Member of the Washington House of Representatives from the 4th district
- In office November 25, 2014 – January 9, 2023
- Preceded by: Leonard Christian
- Succeeded by: Suzanne Schmidt

Personal details
- Born: Robert Brian McCaslin November 21, 1957 (age 68) Spokane, Washington, U.S.
- Party: Republican
- Parent: Bob McCaslin Sr. (father);
- Alma mater: Washington State University, Whitworth College
- Occupation: Teacher, politician
- Website: Official

= Bob McCaslin Jr. =

American educator and politician from Washington

Robert Brian McCaslin (born November 21, 1957) is an American politician and educator from Washington. McCaslin was a Republican member of the Washington House of Representatives, representing the 4th Legislative District from November 25, 2014, until January 9, 2023.

== Early life and education ==
McCaslin is the son of Bob McCaslin Sr., who served as a member of the Washington State Senate from 1981 to 2011 and Spokane City Council. McCaslin earned a Bachelor of Arts from Washington State University and Master of Education from Whitworth University.

== Career ==
Before entering politics, McCaslin worked as a kindergarten teacher.

McCaslin was sworn in early due to the resignation of Larry Crouse. He is from Spokane Valley. McCaslin sought to be appointed to Crouse's seat in January 2014, but Leonard Christian was chosen instead by Spokane County commissioners.

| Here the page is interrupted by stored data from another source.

/-- R272 to R274, R371, R376, R381, R393, R407, R408, R433, R434, R437, R438, R442, R443: what each host command does in its turn, and
the status it completes with; a command that is not in its turn does nothing, one of an unregistered context is REJECTED. -/
def Obligations.HostCommandResult : Prop :=
  (∀ (s : State) (c : HostCmd) (status size : Nat), (∀ y ∈ s.hostif.cmds, y.malformed = false) →
    s.cmdDone c status size = State.postEvent
      { s with hostif := { s.hostif with cmds := s.hostif.cmds.filter fun y => y.ring != c.ring } }
      .commandDone status c.ctxField c.ring size) ∧
  (∀ (s : State) (i : Instr) (ring code : Nat), hostCommand i = some (ring, code) → s.hostTurn ring code = none → exec i s = .next s) ∧
  (∀ (s : State) (i : Instr) (ring code : Nat) (c : HostCmd), hostCommand i = some (ring, code) → s.hostTurn ring code = some c →
    code ∉ [0x01, 0x0B, 0x0C, 0x0E, 0x0F, 0x10] → s.ctx? c.ctx = none → exec i s = .next (s.cmdDone c 7 0)) ∧
  ∀ (s : State) (ring : Nat) (c : HostCmd),
    let turn (code : Nat) : Prop := s.hostTurn ring code = some c ∧ c.started = false
    let reject (i : Instr) : Prop := exec i s = .next (s.cmdDone c 7 0)
    let does (i : Instr) (status size : Nat) (p : State → Prop) : Prop := ∃ t, exec i s = .next (t.cmdDone c status size) ∧ p t
    (turn 0x01 →
      (s.registerCtx (c.op 0) (c.op 1) (c.op 2) = none → reject (.register ring)) ∧
      (∀ r, c.op 1 % 4096 = 0 → isHbm (c.op 1) = true → c.op 2 < 2 ^ 16 → s.rcbImage (c.op 1) (c.op 0) = some r →
        let x := newCtx (BitVec.ofNat 20 (recNat r 0x0C 4)) (c.op 0) (c.op 1) (c.op 2) (recNat r 0x10 8) s.time
        rcbOk x (c.op 0) r = true → s.ctx? x.id = none →
        does (.register ring) 0 0 fun t => MemorySame s t ∧ t.contexts = s.contexts ++ [x] ∧ (t.region? x.id (c.op 0)).isSome)) ∧
    (∀ x, s.ctx? c.ctx = some x →
      (turn 0x02 →
        let u := s.killDomain x.id x.rootRcb
        if u.ctxBusy x.id then exec (.destroy ring) s = .next (u.cmdStart c)
        else does (.destroy ring) 0 0 fun t => t.ctx? x.id = none ∧ (∀ p ∈ t.pending, p.ctx ≠ x.id) ∧ (∀ y ∈ t.fabric.streams, y.reqid.ctx ≠ x.id) ∧
          ∀ l, l ∈ s.domainLaunches x.id x.rootRcb → ∃ y, t.launch? l = some y ∧ y.state = .ended) ∧
      (turn 0x03 → c.op 0 % 16 = 0 → c.op 1 % 16 = 0 → ∀ r, s.devRead (devAgent c.ctx 0) (c.op 0) 128 = .ok r → recNat r 0 8 ≠ 0 →
        (∀ path, s.validateLaunch c.ctx none r = some path → ReplicasCurrent s →
          (65536 ≤ s.liveLaunches → exec (.launch ring) s = .next (s.cmdStart c)) ∧
          (s.liveLaunches < 65536 → does (.launch ring) 0 0 fun t => MemorySame s t ∧ ∃ l, t.launches = s.launches ++ [l] ∧ l.ctx = c.ctx ∧
            l.record = r ∧ l.recordVa = c.op 0 ∧ l.completion = c.op 1 ∧ l.state = .queued ∧ l.accepted = s.stamp)) ∧
        (s.validateLaunch c.ctx none r = none → c.op 1 = 0 → reject (.launch ring))) ∧
      (turn 0x05 → ∃ u d, exec (.invalidate ring) s = .next (if u.cmdClear d then u.cmdDone d 0 0 else u.cmdStart d) ∧ d.ring = ring ∧
        ((∀ w k g, s.group? w k = some g → g.behind = []) → MemorySame s u ∧ ∀ w, u.wg? w = s.wg? w) ∧
        let outside (e : TlbEntry) : Bool := !(e.ctx == c.ctx && rangesMeet (c.op 0) (c.op 1) e.leaf.base e.leaf.size)
        (∀ q, q < 4 → (u.reach q).tlb = (s.reach q).tlb.filter outside) ∧ ∀ k, k < 192 → (u.core k).tlb = (s.core k).tlb.filter outside) ∧
      (turn 0x06 → c.op 0 = 0 ∨ s.isHost (c.op 0) = true →
        let leaves (t : State) : Prop := (∃ y, t.ctx? x.id = some y ∧ y.switchedOut = true) ∧
          ∀ w ∈ s.contextWgs x.id, (s.launchOf w).isSome = true → ∃ y, t.wg? w = some y ∧ y.preempt = true
        (s.contextWgs x.id ≠ [] → ∃ t, exec (.switchOut ring) s = .next (t.cmdStart c) ∧ MemorySame s t ∧ leaves t) ∧
        (s.contextWgs x.id = [] → c.op 0 = 0 → does (.switchOut ring) 0 0 fun t => MemorySame s t ∧ leaves t) ∧
        (s.contextWgs x.id = [] → c.op 0 ≠ 0 → ∃ size, does (.switchOut ring) 0 size fun t =>
          ∃ y, t.ctx? x.id = some y ∧ y.switchedOut = true ∧ y.exported = some (c.op 0))) ∧
      (turn 0x07 → c.op 0 = 0 ∨ x.exported = some (c.op 0) → does (.resume ring) 0 0 fun t =>
        t = s.modCtx x.id fun y => { y with switchedOut := false, lastProgress := s.time }) ∧
      (turn 0x07 → c.op 0 ≠ 0 → x.exported ≠ some (c.op 0) →
        if s.isHost (c.op 0) then exec (.resume ring) s = .refused .foreignImage else reject (.resume ring)) ∧
      (turn 0x08 → ∀ d rs, c.op 0 ≤ 0xFFFF → s.descOf c.agent 0 (c.op 0) = .ok d → d.kind = some .kvmap → c.op 1 < d.entryCount →
        s.resolveFlat c.agent (Acc.load 16) ((d.index + 16 * c.op 1) % 2 ^ 64) = .ok rs → rs.length = 16 → (∀ b ∈ rs, s.ownRef b) →
        ReplicasCurrent s →
        let lo := c.op 2
        let legal := fld lo 0 3 ≤ 4 ∧ fld lo 0 3 ≠ 2 ∧ fld lo 3 1 = 0 ∧ fld lo 5 3 = 0 ∧ c.op 3 < 2 ^ 52 ∧ c.op 3 % 2 = 0
        let gen := fld (natOfBytes (s.readRefs c.agent true rs)) 8 16
        (legal → does (.rmset ring) 0 0 fun t =>
          Written s t (storeNibbles rs (bytesOfNat 16 (setFld lo 8 16 (gen + 1) + c.op 3 * 2 ^ 64)))) ∧
        (¬ legal → reject (.rmset ring))) ∧
      (turn 0x09 → c.op 0 ≤ 0xFFFF → 1 ≤ c.op 1 → c.op 1 ≤ 4096 → ∀ bs, s.physBytes (c.op 2) (8 * c.op 1) = some bs →
        (∀ i, i < c.op 1 → isHbm (recNat bs (8 * i) 8) = true ∧ recNat bs (8 * i) 8 % 4096 = 0) →
        does (.frames ring) 0 0 fun t => MemorySame s t ∧ ∃ y, t.ctx? x.id = some y ∧
          (∀ v, y.pool v = x.pool v ++ if v = c.op 0 then (List.range (c.op 1)).map fun i => recNat bs (8 * i) 8 else []) ∧
          ∀ e, e ∈ y.noFrames ↔ e ∈ x.noFrames ∧ e.1 ≠ c.op 0) ∧
      (turn 0x0A → ∀ image rs, s.physBytes (c.op 1) 128 = some image →
        (0xFFFF < c.op 0 ∨ (parseDesc image).imageOk = false → reject (.viewset ring)) ∧
        (c.op 0 ≤ 0xFFFF → (parseDesc image).imageOk = true → windowOf (s.descVa c.ctx (c.op 0)) = .ordinary →
          s.resolveFlat c.agent (Acc.load 128) (s.descVa c.ctx (c.op 0)) = .ok rs → rs.length = 128 → image.length = 128 →
          (∀ b ∈ rs, s.ownRef b) → does (.viewset ring) 0 0 fun t => Written s t (storeNibbles rs image))) ∧
      (turn 0x11 → ∀ d rs, c.op 0 ≤ 0xFFFF → s.descOf c.agent 0 (c.op 0) = .ok d → d.kind = some .kvmap → c.op 1 < d.entryCount →
        s.resolveFlat c.agent (Acc.load 16) ((d.index + 16 * c.op 1) % 2 ^ 64) = .ok rs → rs.length = 16 → (∀ b ∈ rs, s.ownRef b) →
        let e := natOfBytes (s.readRefs c.agent true rs)
        ∃ u d, exec (.hostRminv ring) s = .next (if u.cmdClear d then u.cmdDone d 0 0 else u.cmdStart d) ∧ d.ring = ring ∧
          Written s u (storeNibbles rs (bytesOfNat 16 (setFld (setFld e 0 3 3) 8 16 (fld e 8 16 + 1))))) ∧
      (turn 0x12 → (0xFFFF < c.op 0 → reject (.hostViewi ring)) ∧
        ∀ rs, c.op 0 ≤ 0xFFFF → windowOf (s.descVa c.ctx (c.op 0)) = .ordinary →
          s.resolveFlat c.agent (Acc.load 128) (s.descVa c.ctx (c.op 0)) = .ok rs → rs.length = 128 → (∀ b ∈ rs, s.ownRef b) →
          ∃ u d, exec (.hostViewi ring) s = .next (if u.cmdClear d then u.cmdDone d 0 0 else u.cmdStart d) ∧ d.ring = ring ∧
            Written s u (storeNibbles (rs.take 4) [0, 0, 0, 0])) ∧
      (turn 0x0D → c.op 0 < 256 →
        (s.doorTarget c.ctx (c.op 1) (c.op 2) = none → reject (.bindDoor ring)) ∧
        ∀ w, s.doorTarget c.ctx (c.op 1) (c.op 2) = some w → does (.bindDoor ring) 0 0 fun t => MemorySame s t ∧
          ∀ n, (t.fabric.doors.find? fun d => d.1 == n) = if n = c.op 0 then some (n, w) else s.fabric.doors.find? fun d => d.1 == n)) ∧
    (∀ g, c.grant? = some g →
      let opens (t : State) (a : Nat) (dev : Nat) (ctx : BitVec 20) (w : Bool) : Prop :=
        ∃ y ∈ t.fabric.grants, y.dev = dev ∧ y.ctx = ctx ∧ y.base ≤ a ∧ a < y.base + y.len ∧ y.w = w
      let within (a dev : Nat) (ctx : BitVec 20) : Prop := g.dev = dev ∧ g.ctx = ctx ∧ g.base ≤ a ∧ a < g.base + g.len
      (turn 0x0B → does (.grant ring) 0 0 fun t => MemorySame s t ∧
        ∀ a dev ctx w, opens t a dev ctx w ↔ opens s a dev ctx w ∨ (within a dev ctx ∧ g.w = w)) ∧
      (turn 0x0C → does (.revoke ring) 0 0 fun t => MemorySame s t ∧
        ∀ a dev ctx w, opens t a dev ctx w ↔ opens s a dev ctx w ∧ ¬ within a dev ctx)) ∧
    (turn 0x0E → (s.configValue (c.op 0) (c.op 1) = none → reject (.config ring)) ∧
      ∀ v, s.configValue (c.op 0) (c.op 1) = some v → does (.config ring) 0 0 fun t => MemorySame s t ∧
        t.hostif.params = s.hostif.params ∧ t.hostif.newParams = s.hostif.newParams ++ [(c.op 0, v)]) ∧
    (turn 0x0F → ∀ nonce, s.physBytes (c.op 0) 64 = some nonce →
      let h := s.hostif
      let body := nonce ++ sha512 h.measurements.flatten ++ bytesOfNat 2 h.devnum.toNat ++ bytesOfNat 2 h.incarn.toNat ++
        bytesOfNat 4 h.secver.toNat ++ List.replicate 376 0
      ∀ t, s.physPut (c.op 1) (body ++ (List.range 512).map (Config.signature body)) = some t →
        exec (.attest ring) s = .next (t.cmdDone c 0 0)) ∧
    (turn 0x10 → s.anyBusy = false → ∃ t, exec (.warmReset ring) s = .next t ∧ t.contexts = [] ∧ t.launches = [] ∧ t.wgs = [] ∧
      t.pending = [] ∧ t.bankCmds = [] ∧ t.hostif.cmds = [] ∧ t.resetAt = s.time ∧ t.hostif.bootstat = s.hostif.bootstat ∧
      t.hostif.incarn = s.hostif.incarn ∧ t.hostif.devnum = s.hostif.devnum ∧ t.fabric.orc = s.fabric.orc ∧
      t.fabric.table = s.fabric.table ∧ ReplicasCurrent t)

On November 4, 2014, McCaslin won the election and became a Republican member of Washington House of Representatives for District 4, Position1. McCaslin defeated Diana Wilhite with 58.0% of the votes.

In multiple legislative sessions, McCaslin has proposed bills calling for the creation of a new state called "Liberty" carved out of Eastern Washington.

In August 2021, McCaslin and four other state Republican lawmakers held an unofficial hearing with the aim of possibly calling for a "forensic audit" to take place in Washington State similar to the controversial Arizona audit. The group that organized the event also invited figures that have falsely claimed there was voter fraud in the 2020 presidential election.